### EXERCISE
Work through the data below line by line and say how many lines hold "decodes"; give only the number.

*** Begin section ***

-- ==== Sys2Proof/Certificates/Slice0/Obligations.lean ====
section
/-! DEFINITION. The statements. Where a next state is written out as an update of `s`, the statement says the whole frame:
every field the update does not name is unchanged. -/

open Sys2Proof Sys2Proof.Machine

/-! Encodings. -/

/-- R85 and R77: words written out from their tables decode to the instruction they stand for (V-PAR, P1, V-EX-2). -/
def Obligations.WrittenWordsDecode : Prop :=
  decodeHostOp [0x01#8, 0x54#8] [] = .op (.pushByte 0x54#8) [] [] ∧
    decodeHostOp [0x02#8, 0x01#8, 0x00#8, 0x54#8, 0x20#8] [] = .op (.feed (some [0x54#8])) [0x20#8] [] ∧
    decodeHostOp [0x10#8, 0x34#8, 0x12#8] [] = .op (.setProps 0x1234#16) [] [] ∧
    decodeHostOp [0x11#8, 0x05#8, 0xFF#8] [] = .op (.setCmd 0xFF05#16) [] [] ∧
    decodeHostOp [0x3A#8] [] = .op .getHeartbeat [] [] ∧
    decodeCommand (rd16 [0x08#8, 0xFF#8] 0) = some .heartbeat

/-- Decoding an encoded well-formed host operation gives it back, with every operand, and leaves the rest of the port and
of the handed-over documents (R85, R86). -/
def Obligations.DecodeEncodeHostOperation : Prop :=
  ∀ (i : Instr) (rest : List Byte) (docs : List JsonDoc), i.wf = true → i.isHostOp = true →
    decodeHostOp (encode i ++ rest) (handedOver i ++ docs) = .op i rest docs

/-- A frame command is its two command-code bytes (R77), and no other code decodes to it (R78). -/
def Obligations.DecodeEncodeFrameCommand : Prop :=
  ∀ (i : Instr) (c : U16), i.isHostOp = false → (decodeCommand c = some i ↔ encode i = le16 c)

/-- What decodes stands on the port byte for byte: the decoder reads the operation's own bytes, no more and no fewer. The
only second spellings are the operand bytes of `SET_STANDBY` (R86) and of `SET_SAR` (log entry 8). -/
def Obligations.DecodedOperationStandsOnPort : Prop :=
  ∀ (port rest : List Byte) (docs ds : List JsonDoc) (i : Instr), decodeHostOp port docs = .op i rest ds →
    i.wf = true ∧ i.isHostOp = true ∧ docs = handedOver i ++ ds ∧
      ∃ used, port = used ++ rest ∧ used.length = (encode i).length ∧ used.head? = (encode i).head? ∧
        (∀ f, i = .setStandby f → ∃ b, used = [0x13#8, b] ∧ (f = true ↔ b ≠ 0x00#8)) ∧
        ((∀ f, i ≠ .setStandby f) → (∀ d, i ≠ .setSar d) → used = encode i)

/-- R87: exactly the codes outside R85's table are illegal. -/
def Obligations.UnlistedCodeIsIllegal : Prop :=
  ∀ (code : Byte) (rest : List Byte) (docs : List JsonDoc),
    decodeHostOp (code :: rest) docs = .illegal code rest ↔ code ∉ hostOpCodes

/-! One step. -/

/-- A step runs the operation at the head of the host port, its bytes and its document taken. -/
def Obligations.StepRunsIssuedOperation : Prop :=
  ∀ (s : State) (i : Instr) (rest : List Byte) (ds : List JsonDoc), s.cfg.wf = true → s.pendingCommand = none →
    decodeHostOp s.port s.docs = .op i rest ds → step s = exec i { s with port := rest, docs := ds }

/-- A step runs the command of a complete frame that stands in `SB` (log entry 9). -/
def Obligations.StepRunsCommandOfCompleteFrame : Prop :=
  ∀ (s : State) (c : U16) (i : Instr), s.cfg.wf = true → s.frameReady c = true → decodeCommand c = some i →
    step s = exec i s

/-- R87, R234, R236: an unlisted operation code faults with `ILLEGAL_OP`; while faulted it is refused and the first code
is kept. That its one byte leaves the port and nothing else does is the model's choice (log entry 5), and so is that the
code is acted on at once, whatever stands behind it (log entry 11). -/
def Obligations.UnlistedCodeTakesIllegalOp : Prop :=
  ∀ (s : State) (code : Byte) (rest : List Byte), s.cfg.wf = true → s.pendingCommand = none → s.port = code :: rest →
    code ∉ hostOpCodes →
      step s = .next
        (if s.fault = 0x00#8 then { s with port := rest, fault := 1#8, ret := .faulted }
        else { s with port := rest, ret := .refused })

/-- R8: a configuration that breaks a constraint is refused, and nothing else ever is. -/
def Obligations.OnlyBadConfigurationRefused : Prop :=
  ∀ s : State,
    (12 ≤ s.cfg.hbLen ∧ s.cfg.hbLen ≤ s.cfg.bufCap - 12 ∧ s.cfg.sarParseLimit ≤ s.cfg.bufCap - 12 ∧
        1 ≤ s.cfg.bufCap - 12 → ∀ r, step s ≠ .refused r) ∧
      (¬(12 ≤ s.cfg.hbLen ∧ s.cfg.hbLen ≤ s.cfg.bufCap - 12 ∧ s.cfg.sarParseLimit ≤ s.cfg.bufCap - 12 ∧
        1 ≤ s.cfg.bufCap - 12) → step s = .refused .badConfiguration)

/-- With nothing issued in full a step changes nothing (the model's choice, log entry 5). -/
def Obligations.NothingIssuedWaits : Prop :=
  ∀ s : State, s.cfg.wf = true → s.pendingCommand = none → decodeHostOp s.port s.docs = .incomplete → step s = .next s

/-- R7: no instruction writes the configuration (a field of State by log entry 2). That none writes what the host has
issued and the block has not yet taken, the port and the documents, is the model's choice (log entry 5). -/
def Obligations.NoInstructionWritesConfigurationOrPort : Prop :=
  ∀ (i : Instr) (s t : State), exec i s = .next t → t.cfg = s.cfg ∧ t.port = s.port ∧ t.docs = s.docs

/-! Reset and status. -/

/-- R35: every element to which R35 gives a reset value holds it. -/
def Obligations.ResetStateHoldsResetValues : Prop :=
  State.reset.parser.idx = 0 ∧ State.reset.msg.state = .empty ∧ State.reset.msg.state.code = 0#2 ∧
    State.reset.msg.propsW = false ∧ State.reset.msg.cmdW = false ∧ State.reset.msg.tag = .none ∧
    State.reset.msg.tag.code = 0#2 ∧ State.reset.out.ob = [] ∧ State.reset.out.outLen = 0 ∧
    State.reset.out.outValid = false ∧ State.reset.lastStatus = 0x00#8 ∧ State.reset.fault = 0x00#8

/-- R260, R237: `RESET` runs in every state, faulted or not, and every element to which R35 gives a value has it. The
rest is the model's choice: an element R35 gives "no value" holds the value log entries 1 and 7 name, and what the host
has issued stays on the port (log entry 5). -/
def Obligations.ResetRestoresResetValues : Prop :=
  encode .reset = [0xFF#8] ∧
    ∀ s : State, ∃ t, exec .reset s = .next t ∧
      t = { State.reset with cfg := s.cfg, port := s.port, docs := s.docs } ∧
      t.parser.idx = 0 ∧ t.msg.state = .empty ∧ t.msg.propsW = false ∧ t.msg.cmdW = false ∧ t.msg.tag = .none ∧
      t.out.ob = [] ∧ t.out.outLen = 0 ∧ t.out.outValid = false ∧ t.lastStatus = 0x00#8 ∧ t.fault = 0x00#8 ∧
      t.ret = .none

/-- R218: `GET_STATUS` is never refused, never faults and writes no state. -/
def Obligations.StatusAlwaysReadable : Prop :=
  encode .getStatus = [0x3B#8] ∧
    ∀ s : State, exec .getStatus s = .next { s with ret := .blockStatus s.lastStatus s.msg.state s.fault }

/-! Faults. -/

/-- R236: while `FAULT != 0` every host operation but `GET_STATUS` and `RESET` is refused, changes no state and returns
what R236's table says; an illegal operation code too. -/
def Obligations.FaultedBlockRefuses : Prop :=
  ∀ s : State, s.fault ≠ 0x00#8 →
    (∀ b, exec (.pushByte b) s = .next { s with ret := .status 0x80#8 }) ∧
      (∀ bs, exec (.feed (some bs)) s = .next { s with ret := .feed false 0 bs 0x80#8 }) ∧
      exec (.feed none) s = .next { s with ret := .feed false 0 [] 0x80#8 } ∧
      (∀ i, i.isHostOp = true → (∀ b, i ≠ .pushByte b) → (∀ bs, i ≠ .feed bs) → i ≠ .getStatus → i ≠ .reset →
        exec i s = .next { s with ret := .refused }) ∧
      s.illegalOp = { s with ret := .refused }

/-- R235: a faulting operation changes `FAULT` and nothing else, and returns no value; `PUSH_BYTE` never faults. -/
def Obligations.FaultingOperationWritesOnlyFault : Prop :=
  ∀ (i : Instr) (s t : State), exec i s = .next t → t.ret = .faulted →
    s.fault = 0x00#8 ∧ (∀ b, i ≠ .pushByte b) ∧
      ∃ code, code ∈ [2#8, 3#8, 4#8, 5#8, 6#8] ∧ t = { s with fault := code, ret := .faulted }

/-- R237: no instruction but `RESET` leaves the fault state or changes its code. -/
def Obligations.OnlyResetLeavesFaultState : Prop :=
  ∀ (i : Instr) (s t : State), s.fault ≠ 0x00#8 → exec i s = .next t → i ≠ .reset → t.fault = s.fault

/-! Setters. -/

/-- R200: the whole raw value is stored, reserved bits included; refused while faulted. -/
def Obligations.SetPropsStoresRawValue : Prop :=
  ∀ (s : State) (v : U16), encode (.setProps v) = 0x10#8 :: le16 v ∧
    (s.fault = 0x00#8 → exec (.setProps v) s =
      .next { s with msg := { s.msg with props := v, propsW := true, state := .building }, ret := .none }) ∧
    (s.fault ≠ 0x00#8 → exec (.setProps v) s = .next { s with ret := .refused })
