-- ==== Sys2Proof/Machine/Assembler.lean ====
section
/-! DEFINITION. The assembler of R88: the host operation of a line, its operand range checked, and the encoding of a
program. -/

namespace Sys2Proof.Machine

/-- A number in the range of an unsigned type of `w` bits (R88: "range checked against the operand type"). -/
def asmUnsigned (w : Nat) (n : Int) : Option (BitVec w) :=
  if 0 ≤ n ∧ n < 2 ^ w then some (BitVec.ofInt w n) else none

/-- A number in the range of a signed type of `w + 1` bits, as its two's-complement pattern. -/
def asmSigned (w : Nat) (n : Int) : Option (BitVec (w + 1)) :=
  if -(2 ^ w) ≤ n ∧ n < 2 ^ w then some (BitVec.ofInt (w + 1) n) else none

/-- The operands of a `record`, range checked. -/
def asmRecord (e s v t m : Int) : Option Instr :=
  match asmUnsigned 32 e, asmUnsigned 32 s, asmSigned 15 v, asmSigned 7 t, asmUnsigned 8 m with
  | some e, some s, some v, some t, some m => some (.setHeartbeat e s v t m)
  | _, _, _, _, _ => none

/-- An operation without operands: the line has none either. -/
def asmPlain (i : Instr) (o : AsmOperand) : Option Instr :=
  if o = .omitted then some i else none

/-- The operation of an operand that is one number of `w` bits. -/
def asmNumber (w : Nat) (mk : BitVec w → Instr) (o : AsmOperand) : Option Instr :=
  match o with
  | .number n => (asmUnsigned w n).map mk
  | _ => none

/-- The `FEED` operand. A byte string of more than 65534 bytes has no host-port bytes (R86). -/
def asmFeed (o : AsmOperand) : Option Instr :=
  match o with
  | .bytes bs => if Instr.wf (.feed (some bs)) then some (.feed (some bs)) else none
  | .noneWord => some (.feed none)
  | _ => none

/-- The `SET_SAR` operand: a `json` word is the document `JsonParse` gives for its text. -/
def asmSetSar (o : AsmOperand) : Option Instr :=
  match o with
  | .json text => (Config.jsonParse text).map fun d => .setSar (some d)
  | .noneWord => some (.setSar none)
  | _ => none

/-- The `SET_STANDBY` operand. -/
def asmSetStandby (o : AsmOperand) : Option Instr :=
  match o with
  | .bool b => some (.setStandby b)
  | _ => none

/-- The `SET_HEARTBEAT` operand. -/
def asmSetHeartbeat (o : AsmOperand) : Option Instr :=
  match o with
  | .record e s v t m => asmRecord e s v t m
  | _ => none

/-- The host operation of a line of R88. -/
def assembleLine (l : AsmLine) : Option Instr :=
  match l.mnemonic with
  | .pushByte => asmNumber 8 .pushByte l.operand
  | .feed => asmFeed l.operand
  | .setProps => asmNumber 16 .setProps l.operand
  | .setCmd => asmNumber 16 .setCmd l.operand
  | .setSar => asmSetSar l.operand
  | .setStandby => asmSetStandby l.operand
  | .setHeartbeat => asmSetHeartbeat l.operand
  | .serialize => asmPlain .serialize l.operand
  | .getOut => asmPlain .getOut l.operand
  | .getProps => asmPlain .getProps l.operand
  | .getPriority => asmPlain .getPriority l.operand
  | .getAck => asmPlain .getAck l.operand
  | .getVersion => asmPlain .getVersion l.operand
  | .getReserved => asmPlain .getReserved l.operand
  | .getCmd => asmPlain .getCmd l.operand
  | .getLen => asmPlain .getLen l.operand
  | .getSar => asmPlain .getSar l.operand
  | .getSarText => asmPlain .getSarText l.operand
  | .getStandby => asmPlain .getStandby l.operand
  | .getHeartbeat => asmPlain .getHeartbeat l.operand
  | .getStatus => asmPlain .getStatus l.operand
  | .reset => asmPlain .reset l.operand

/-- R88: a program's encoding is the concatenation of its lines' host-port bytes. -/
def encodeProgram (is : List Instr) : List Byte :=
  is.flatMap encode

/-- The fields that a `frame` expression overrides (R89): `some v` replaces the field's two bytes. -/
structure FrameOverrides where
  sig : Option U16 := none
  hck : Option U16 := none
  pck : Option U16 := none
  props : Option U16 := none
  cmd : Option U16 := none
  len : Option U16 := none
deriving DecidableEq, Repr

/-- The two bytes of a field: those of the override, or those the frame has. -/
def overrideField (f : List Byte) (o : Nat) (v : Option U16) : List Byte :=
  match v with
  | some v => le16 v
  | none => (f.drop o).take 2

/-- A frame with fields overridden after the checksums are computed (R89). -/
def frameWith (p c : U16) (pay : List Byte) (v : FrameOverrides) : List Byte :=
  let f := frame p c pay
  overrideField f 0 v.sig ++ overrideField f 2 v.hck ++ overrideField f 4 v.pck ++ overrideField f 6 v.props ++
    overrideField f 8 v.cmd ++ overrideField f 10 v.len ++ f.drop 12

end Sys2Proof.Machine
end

*** End section ***

### TASK RESPONSE
2